/-- FG_REQ, FOREGROUND_CAL_DONE, CORR_DATA_WRITE, IST_START and IST_DONE: foreground calibration only while parked, its corrections, its failed slice and its loopback, the correction window, and tests that save, restore and report (R160, R211, R215, R219 to R221, R223 to R225, R317). It rests on choices of the model, which are no rule of the spec: log entry 31. -/
def Obligations.ForegroundAndTests : Prop :=
  ∀ (s : State) (n : Lane),
    let err (off cause : Nat) (t : State) : Prop := t.rd (ra bistP 0x024) = bistP + off * 2 ^ 12 + cause * 2 ^ 22 + 2 * 2 ^ 30
    let may := (s.parked (lrxP n) = true ∨ s.parked (lfmP n) = true) ∧ s.cal[n].fg = false ∧ s.bad (lrxP n) = false
      ∧ ¬ (s.ist.kind = 1 ∧ s.ist.unit = n.val)
    (may → Makes (.fgReq n) s fun t => t.cal[n].fg = true ∧ t.flag (lrxP n) lrxLos = true ∧ t.flag (lrxP n) lrxCdr = false
      ∧ t.fget bistP (calState n) = 7 ∧ t.cal[n].fgAt = s.cycles
      ∧ (s.lanes[n].run = true → s.free n = false → s.lanes[n].goodRx = true → t.lanes[n].holdRx = true)
      ∧ Frame ([0x05C, 0x060, 0x064].map (ra (lrxP n)) ++ [ra (wmkP n) 0x04C, ra 0x007 0x040] ++ calRegs n) [18] s t)
    ∧ (¬ may → Makes (.fgReq n) s fun t => err (0x054 + 0x20 * n) 16 t ∧ OnlyRegs [ra bistP 0x024] s t)
    ∧ (∀ (corrs failed rqfs again : List Nat) (errors : Nat), s.cal[n].fg = true → s.fget bistP (calState n) = 7 →
        let gone := slicesFailed s failed rqfs again
        (gone = [] → loopFails s n errors = false → Makes (.foregroundCalDone n corrs failed rqfs again errors) s fun t =>
          t.cal[n].fg = false ∧ (∀ i < 65, corrOf t n i = nth 0 corrs i % 2 ^ 30) ∧ t.lanes[n].fig.above = 0
            ∧ (t.lanes[n].slices, t.cal[n].out) = mapWithout (List.range 64) 64 s.cal[n].retired ∧ t.fget (lrxP n) adcOut = t.cal[n].out % 128
            ∧ (t.cal[n].out ≠ s.cal[n].out → t.fget bistP (calAttempt n) = 0)
            ∧ Frame ([ra (lrxP n) 0x06C, ra (wmkP n) 0x04C] ++ calRegs n) [] s t)
        ∧ (∀ x < 65, gone = [x] → s.flag (lrxP n) adcNoSpare = false → s.cal[n].retired ≠ some x →
          Makes (.foregroundCalDone n corrs failed rqfs again errors) s fun t =>
            t.cal[n].fg = false ∧ t.cal[n].retired = some x ∧ t.flag (lrxP n) adcNoSpare = true ∧ t.cal[n].out = x ∧ Raised (evLane n 18) x s t)
        ∧ (gone = [] → loopFails s n errors = true → s.bad (lrxP n) = false → s.bad (ltxP n) = false →
          Makes (.foregroundCalDone n corrs failed rqfs again errors) s fun t =>
            t.cal[n].fg = false ∧ t.bad (ltxP n) = true ∧ Raised 25 (16 + n) s t))
    ∧ (∀ corrs failed rqfs again errors, s.cal[n].fg = false → Keeps (.foregroundCalDone n corrs failed rqfs again errors) s)
    ∧ (∀ v : Word,
        let may := s.running n = false ∨ s.parked (lrxP n) = true ∨ s.parked (lfmP n) = true
        let i := s.fget bistP ⟨0x058 + 0x20 * n, 0, 7⟩
        (may → Makes (.corrDataWrite n v) s fun t => corrOf t n i = v.toNat % 2 ^ 30 ∧ (∀ j, j ≠ i → corrOf t n j = corrOf s n j)
          ∧ t = { s with cal := t.cal })
        ∧ (¬ may → Makes (.corrDataWrite n v) s fun t => err (0x05C + 0x20 * n) 17 t ∧ OnlyRegs [ra bistP 0x024] s t))
    ∧ (∀ v : Word,
        let u := bits v.toNat 2 10
        let refused (t : State) : Prop := t.fget bistP istResult = 5 ∧ err 0x154 19 t ∧ t.ist = s.ist ∧ OnlyRegs [ra bistP 0x024, ra bistP 0x154, ra bistP 0x158] s t
        (v.getLsbD 12 = false → Makes (.istStart v) s fun t => t.rd (ra bistP 0x154) = v.toNat % 4096 ∧ OnlyRegs [ra bistP 0x154] s t)
        ∧ (v.getLsbD 12 = true → s.ist.kind = 0 → v.toNat % 4 = 1 → u = n.val → istIdle s n = true → windowArmed s = false → Makes (.istStart v) s fun t =>
          t.ist.kind = 1 ∧ t.ist.unit = n.val ∧ t.flag bistP istBusy = true ∧ t.lanes[n].outHold = true
            ∧ OnlyRegs [ra bistP 0x154, ra bistP 0x158] { s with ist := t.ist, lanes := t.lanes } t)
        ∧ (v.getLsbD 12 = true → s.ist.kind = 0 → v.toNat % 4 = 2 → u < 176 → u ≠ saveWindow → windowArmed s = false → s.ist.redirected = none →
          Makes (.istStart v) s fun t => t.ist.kind = 2 ∧ t.ist.unit = u ∧ t.flag bistP istBusy = true
            ∧ (∀ o < blockBytes u, t.window (saveWindow * 65536 + o) = u * 65536 + o ∧ (s.rd flipMask = 0 → t.fetch (u * 65536 + o) = s.fetch (u * 65536 + o))))
        ∧ (v.getLsbD 12 = true → s.ist.kind ≠ 0 ∨ v.toNat % 4 = 0 ∨ v.toNat % 4 = 3 ∨ (v.toNat % 4 = 1 ∧ (8 ≤ u ∨ (u = n.val ∧ istIdle s n = false)))
            ∨ (v.toNat % 4 = 2 ∧ (176 ≤ u ∨ u = saveWindow ∨ s.ist.redirected ≠ none)) ∨ windowArmed s = true →
          Makes (.istStart v) s refused))
    ∧ (∀ (o : TestOutcome), s.ist.kind = 0 → Keeps (.istDone o) s)
    ∧ (∀ (failed rqfs again : List Nat) (errors : Nat), s.ist.kind = 1 → s.ist.unit = n.val →
        let gone := slicesFailed s failed rqfs again
        (gone = [] → loopFails s n errors = false → Makes (.istDone (.lane failed rqfs again errors)) s fun t =>
          t.ist.kind = 0 ∧ t.fget bistP istResult = 1 ∧ t.flag bistP istBusy = false ∧ t.lanes[n].outHold = false ∧ Raised 26 1 s t)
        ∧ (∀ x < 65, gone = [x] → s.flag (lrxP n) adcNoSpare = false → s.cal[n].retired ≠ some x → Makes (.istDone (.lane failed rqfs again errors)) s fun t =>
          t.ist.kind = 0 ∧ t.fget bistP istResult = 3 ∧ t.cal[n].retired = some x ∧ t.cal[n].out = x ∧ Raised (evLane n 18) x s t ∧ Raised 26 3 s t))
    ∧ (s.ist.kind = 2 →
        let u := s.ist.unit
        let gone (t : State) : Prop := t.ist.kind = 0 ∧ t.fget bistP istResult = 3 ∧ t.ist.redirected = some u ∧ tb (kget 0 t.rep u) 6 = true
          ∧ t.evt.stat.getLsbD 25 = true ∧ t.evt.stat.getLsbD 26 = true
        (Makes (.istDone .memPass) s fun t => t.ist.kind = 0 ∧ t.fget bistP istResult = 1 ∧ t.flag bistP istBusy = false ∧ Raised 26 1 s t)
        ∧ (sparesLeft s u ≠ ([], []) → Makes (.istDone .memRepaired) s fun t => t.ist.kind = 0 ∧ t.fget bistP istResult = 2
          ∧ t.evt.stat.getLsbD 70 = true ∧ t.evt.stat.getLsbD 26 = true)
        ∧ (sparesLeft s u = ([], []) → Makes (.istDone .memRepaired) s gone) ∧ Makes (.istDone .memFail) s gone)

/-! Memories and events (spec chapters 12 and 16) -/

/-- The code of R299 and the checker of R300: any single inverted bit of a byte's thirteen is corrected, any two are found uncorrectable. -/
def Obligations.SecDed : Prop :=
  ∀ (s : State) (a i j : Nat), i < 13 → j < 13 → s.chkErr a = 0 →
    (upset a (BitVec.ofNat 13 (2 ^ i)) s).fetch a = s.byte a ∧ eccOf ((upset a (BitVec.ofNat 13 (2 ^ i)) s).chkErr a) = .ce
      ∧ (i ≠ j → eccOf ((upset a (BitVec.ofNat 13 (2 ^ j)) (upset a (BitVec.ofNat 13 (2 ^ i)) s)).chkErr a) = .ue)

/-- The check bits of R299 with the positions of their code, and the decision of R300 from the stored byte and the stored check bits, with the byte that a read returns. -/
def Obligations.CheckBitsAndChecker : Prop :=
  (∀ d : BitVec 8,
    let c := BitVec.ofNat 5 (checkBits d.toNat)
    let x (i : Nat) : Bool := d.getLsbD i
    c.getLsbD 0 = xor (x 0) (xor (x 1) (xor (x 3) (xor (x 4) (x 6))))
      ∧ c.getLsbD 1 = xor (x 0) (xor (x 2) (xor (x 3) (xor (x 5) (x 6))))
      ∧ c.getLsbD 2 = xor (x 1) (xor (x 2) (xor (x 3) (x 7)))
      ∧ c.getLsbD 3 = xor (x 4) (xor (x 5) (xor (x 6) (x 7)))
      ∧ c.getLsbD 4 = xor (xor (x 0) (xor (x 1) (xor (x 2) (x 3)))) (xor (xor (x 4) (xor (x 5) (xor (x 6) (x 7))))
          (xor (c.getLsbD 0) (xor (c.getLsbD 1) (xor (c.getLsbD 2) (c.getLsbD 3))))))
  ∧ (List.range 13).map dataBitAt = [none, none, none, some 0, none, some 1, some 2, some 3, none, some 4, some 5, some 6, some 7]
  ∧ ∀ (s : State) (a : Nat),
    let d := s.byte a
    let stored := BitVec.ofNat 5 (checkBits d.toNat) ^^^ s.chkErr a
    let y := (stored ^^^ BitVec.ofNat 5 (checkBits d.toNat)).toNat % 16
    let p := ((List.range 8).map d.getLsbD ++ (List.range 5).map stored.getLsbD).foldl xor false
    let e := eccOf (s.chkErr a)
    (y = 0 → p = false → e = .ok ∧ s.fetch a = d)
      ∧ (y = 0 → p = true → e = .ce ∧ s.fetch a = d)
      ∧ (1 ≤ y → y ≤ 12 → p = true → e = .ce
        ∧ s.fetch a = (match dataBitAt y with | some i => d ^^^ BitVec.ofNat 8 (2 ^ i) | none => d))
      ∧ (13 ≤ y → p = true → e = .ue)
      ∧ (y ≠ 0 → p = false → e = .ue)
      ∧ ∀ n, s.isUe a n = true ↔ ∃ i, i < n ∧ eccOf (s.chkErr (a + i)) = .ue

/-- SCRUB_LINE and SCRUB_WRITE_BACK: a grant reads the line that an error has put first, else the next line of the pass over the blocks of the region that are powered and not beyond repair; a clean line moves the position alone, the last of a pass starts the next and shows its lateness; a correctable byte is noted and corrected only by the write-back, an uncorrectable word raises event 64 (R225, R302, R306, R307, R309, R315). LEAK_TICK takes 1 from each bucket, LEAK_T_WRITE holds at least 1, UE_CLEAR empties the log, FLIP_MASK_WRITE holds its 16 bits, and MEM_RELOADED ends the reload of one region with event 66, after which CLAMP follows the compensation codes (R233, R308, R311, R312, R315). -/
def Obligations.MemoryUpkeep : Prop :=
  (∀ (s : State) (r : Fin 7),
    let pos := kget 0 s.scrub r
    let first := s.scrubNext.find? (fun x => regionOf x.1 == r.val && scrubs s x.1)
    let due := scrubFrom s pos 0 (blocksOf r)
    (∀ m ∈ blocksOf r, ∀ line < blockLines m, (∀ k ∈ blocksOf r, blockLines k = blockLines m)
      ∧ scrubFrom s ((m - (blocksOf r).headD 0) * blockLines m + line) 0 (blocksOf r)
        = (if scrubs s m then some (m, line, (m - (blocksOf r).headD 0) * blockLines m + line + 1)
          else scrubFrom s ((m + 1 - (blocksOf r).headD 0) * blockLines m) 0 (blocksOf r)))
    ∧ (first = none → due = none → ∀ u late, Keeps (.scrubLine r u late) s)
    ∧ (∀ u late m line next, first = none → due = some (m, line, next) → Makes (.scrubLine r u late) s fun t =>
        kget 0 t.scrub r = (if (scrubFrom s next 0 (blocksOf r)).isSome then next else 0)
          ∧ ∀ k, k ≠ r.val → kget 0 t.scrub k = kget 0 s.scrub k)
    ∧ (∀ m line, line < blockLines m → (first = some (m, line) ∨ first = none ∧ ∃ next, due = some (m, line, next)) →
      let a := m * 65536 + line * lineBytes r
      let k := eccBytes r
      let clean (i n : Nat) : Prop := ∀ j < n, eccOf (s.chkErr (a + i + j)) = .ok
      let direct : Prop := (m ≠ saveWindow ∨ s.redirect = none) ∧ ¬ (s.ist.kind = 2 ∧ s.ist.unit = m)
      (∀ late, first ≠ none → clean 0 (lineBytes r) → exec (.scrubLine r [] late) s = .next { s with scrubNext := s.scrubNext.erase (m, line) })
        ∧ (∀ late next, first = none → due = some (m, line, next) → clean 0 (lineBytes r) →
          ((scrubFrom s next 0 (blocksOf r)).isSome = true → exec (.scrubLine r [] late) s = .next { s with scrub := kput 0 s.scrub r next })
          ∧ ((scrubFrom s next 0 (blocksOf r)).isSome = false → Makes (.scrubLine r [] late) s fun t =>
              t.flag memP (scrubLate r) = late ∧ (late = true → Raised 67 r s t) ∧ Frame [ra memP 0x0A4] (if late then [67] else []) s t))
        ∧ (∀ late i, i < lineBytes r → direct → (r ≠ 1 ∨ ctrAddr 0x100 ≤ a + i) → s.written (a + i) = true → eccOf (s.chkErr (a + i)) = .ce →
            (∀ w < lineBytes r / k, s.isUe (a + w * k) k = false) →
            Makes (.scrubLine r [] late) s fun t =>
              kget false t.ceSeen (a + i) = true ∧ t.byte (a + i) = s.byte (a + i) ∧ t.chkErr (a + i) = s.chkErr (a + i))
        ∧ (∀ late i, i < lineBytes r → s.ist.kind = 2 → s.ist.unit = m → (r ≠ 1 ∨ ctrAddr 0x100 ≤ a + i) → s.written (a + i) = true → eccOf (s.chkErr (a + i)) = .ce →
            Makes (.scrubLine r [] late) s fun t =>
              kget false t.ceSeen (a + i) = true ∧ t.byte (a + i) = s.byte (a + i) ∧ t.chkErr (a + i) = s.chkErr (a + i))
        ∧ (∀ late w, w < lineBytes r / k → direct → s.written (a + w * k) = true → s.isUe (a + w * k) k = true →
            (∀ v < lineBytes r / k, v ≠ w → clean (v * k) k) → ueLogged s m (line * lineBytes r / k + w) = false →
            Makes (.scrubLine r [] late) s fun t => ∃ i : Nat, Raised 64 (r.val + 8 * i) s t)
        ∧ (∀ late o (e : BitVec 13), o < lineBytes r → eccOf ((upset (a + o) e s).chkErr (a + o)) = .ce → clean 0 (lineBytes r) →
            direct → (r ≠ 1 ∨ ctrAddr 0x100 ≤ a + o) → s.written (a + o) = true →
            Makes (.scrubLine r [(o, e)] late) s fun t =>
              t.byte (a + o) = s.byte (a + o) ^^^ BitVec.ofNat 8 (e.toNat % 256) ∧ kget false t.ceSeen (a + o) = true))
    ∧ (∀ (m : Fin 176) (l : List Nat),
        let q := regionOf m
        let mine (x : Nat) : Bool := decide (x / 65536 = m.val ∧ x % 65536 ∈ l ∧ x % 65536 < blockBytes m) && kget false s.ceSeen x && eccOf (s.chkErr x) == .ce
        (scrubs s m = true → (∃ x, mine x = true) → Makes (.scrubWriteBack m l) s fun t =>
          (∀ x, mine x = true → t.byte x = s.fetch x ^^^ flipData s q ∧ t.chkErr x = flipCheck s q ∧ kget false t.ceSeen x = false)
            ∧ (∀ x, mine x = false → t.byte x = s.byte x ∧ t.chkErr x = s.chkErr x ∧ kget false t.ceSeen x = kget false s.ceSeen x)
            ∧ t.rd flipMask = (if flipActs s q then 0 else s.rd flipMask) ∧ (∀ y, y ≠ flipMask → t.rd y = s.rd y)
            ∧ t = { s with mem := t.mem, chk := t.chk, ceSeen := t.ceSeen, regs := t.regs })
        ∧ (scrubs s m = false ∨ (∀ x, mine x = false) → Keeps (.scrubWriteBack m l) s)))
  ∧ (∀ (s : State),
    (Makes .leakTick s fun t => (∀ r < 7, t.fget memP ⟨0x04C + 4 * r, 0, 8⟩ = s.fget memP ⟨0x04C + 4 * r, 0, 8⟩ - 1)
      ∧ OnlyRegs ((List.range 7).map (fun r => ra memP (0x04C + 4 * r))) s t)
    ∧ (∀ v : Word, Makes (.leakTWrite v) s fun t => t.rd (ra memP 0x048) = max 1 (v.toNat % 65536) ∧ OnlyRegs [ra memP 0x048] s t)
    ∧ (Makes .ueClear s fun t => (∀ i < 8, t.rd (ueLog i) = 0) ∧ t.rd (ra memP 0x090) = 0
        ∧ OnlyRegs (ra memP 0x090 :: (List.range 8).map ueLog) s t)
    ∧ (∀ v : Word, Makes (.flipMaskWrite v) s fun t => t.rd (ra memP 0x068) = v.toNat % 65536 ∧ OnlyRegs [ra memP 0x068] s t)
    ∧ (∀ region : Fin 7,
        let mine := s.memPend.filter (fun p => regionOf p.1 == region.val)
        (mine ≠ [] → Makes (.memReloaded region) s fun t =>
          (∃ l, t.memPend = s.memPend.filter (fun p => regionOf p.1 != region.val) ++ l ∧ ∀ p ∈ l, p.1 = 175)
            ∧ t.fget memP reloadRegion = region.val ∧ Raised 66 region s t
            ∧ (t.flag memP reloadBusy = true ↔ t.memPend ≠ [] ∨ s.seq.reload ≠ [])
            ∧ (flipActs s 6 = false → (∀ b < 40, ∀ i < 4, eccOf (s.chkErr (175 * 65536 + compOff 0 0 + 4 * b + i)) = .ok) →
              t.memPend = s.memPend.filter (fun p => regionOf p.1 != region.val) ∧ ∀ n : Lane, t.flag lasP (lbClamp n) = decide (t.fget lasP (lbMax n) < lbRaw t n))
            ∧ (region = 6 → flipActs s 6 = false → ∀ p ∈ mine, p.1 < 176 → p.2 < 16384 → ∀ i < 4,
                t.fetch (p.1 * 65536 + p.2 * 4 + i) = kget 0 s.sec.init (p.1 * 65536 + p.2 * 4 + i)))
        ∧ (mine = [] → Keeps (.memReloaded region) s)))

◆ ◆ ◆ ◆ ◆

Scan the records above for the string "refused", then select every line that holds it.

### Exercise result
        let refused (t : State) : Prop := t.fget bistP istResult = 5 ∧ err 0x154 19 t ∧ t.ist = s.ist ∧ OnlyRegs [ra bistP 0x024, ra bistP 0x154, ra bistP 0x158] s t
          Makes (.istStart v) s refused))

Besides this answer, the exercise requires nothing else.